Go through the entries below and collect each line with the string "ProgItem" in it.

━━━━━ DATASET EXCERPTS

-- ==== Sys2Proof/Laws/Memory.lean ====
section
/-! SUPPORT. The program index space: reading it, and its one write, the host's load. -/

namespace Sys2Proof.Machine

/-- No location is at `N` or above (R71). -/
theorem memory_read_eq_none_iff (prog : List ProgItem) (i : Nat) : Memory.read prog i = none ↔ prog.length ≤ i := by
  simp [Memory.read]

theorem memory_loadAt_length (prog : List ProgItem) (i : Nat) (item : ProgItem) :
    (Memory.loadAt prog i item).length = i + 1 := by
  simp [Memory.loadAt]; omega

/-- The loaded item is what location `i` then holds. -/
theorem memory_read_loadAt_same (prog : List ProgItem) (i : Nat) (item : ProgItem) :
    Memory.read (Memory.loadAt prog i item) i = some item := by
  have h : (prog.take i ++ List.replicate (i - prog.length) item).length = i := by simp; omega
  simp only [Memory.read, Memory.loadAt]
  rw [List.getElem?_append_right (by omega), h]
  simp

/-- A load leaves the locations below it that held something. -/
theorem memory_read_loadAt_below (prog : List ProgItem) (i j : Nat) (item : ProgItem) (hi : j < i) (hj : j < prog.length) :
    Memory.read (Memory.loadAt prog i item) j = Memory.read prog j := by
  have h : j < (prog.take i).length := by simp; omega
  simp only [Memory.read, Memory.loadAt, List.append_assoc]
  rw [List.getElem?_append_left h, List.getElem?_take_of_lt hi]

/-- The load keeps the bound of the index space when the location lies in it. -/
theorem memory_loadAt_wf (prog : List ProgItem) (i : Nat) (item : ProgItem) (h : i < Config.maxProgram) :
    Memory.wf (Memory.loadAt prog i item) := by
  show _ ≤ _
  rw [memory_loadAt_length]; omega

/-- The reset state's program index space has the canonical form. -/
theorem memory_wf_reset : Memory.wf State.reset.prog := by decide

end Sys2Proof.Machine
end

━━━━━━━━━━

**SOLUTION TO THE PROBLEM:**
theorem memory_read_eq_none_iff (prog : List ProgItem) (i : Nat) : Memory.read prog i = none ↔ prog.length ≤ i := by
theorem memory_loadAt_length (prog : List ProgItem) (i : Nat) (item : ProgItem) :
theorem memory_read_loadAt_same (prog : List ProgItem) (i : Nat) (item : ProgItem) :
theorem memory_read_loadAt_below (prog : List ProgItem) (i j : Nat) (item : ProgItem) (hi : j < i) (hj : j < prog.length) :
theorem memory_loadAt_wf (prog : List ProgItem) (i : Nat) (item : ProgItem) (h : i < Config.maxProgram) :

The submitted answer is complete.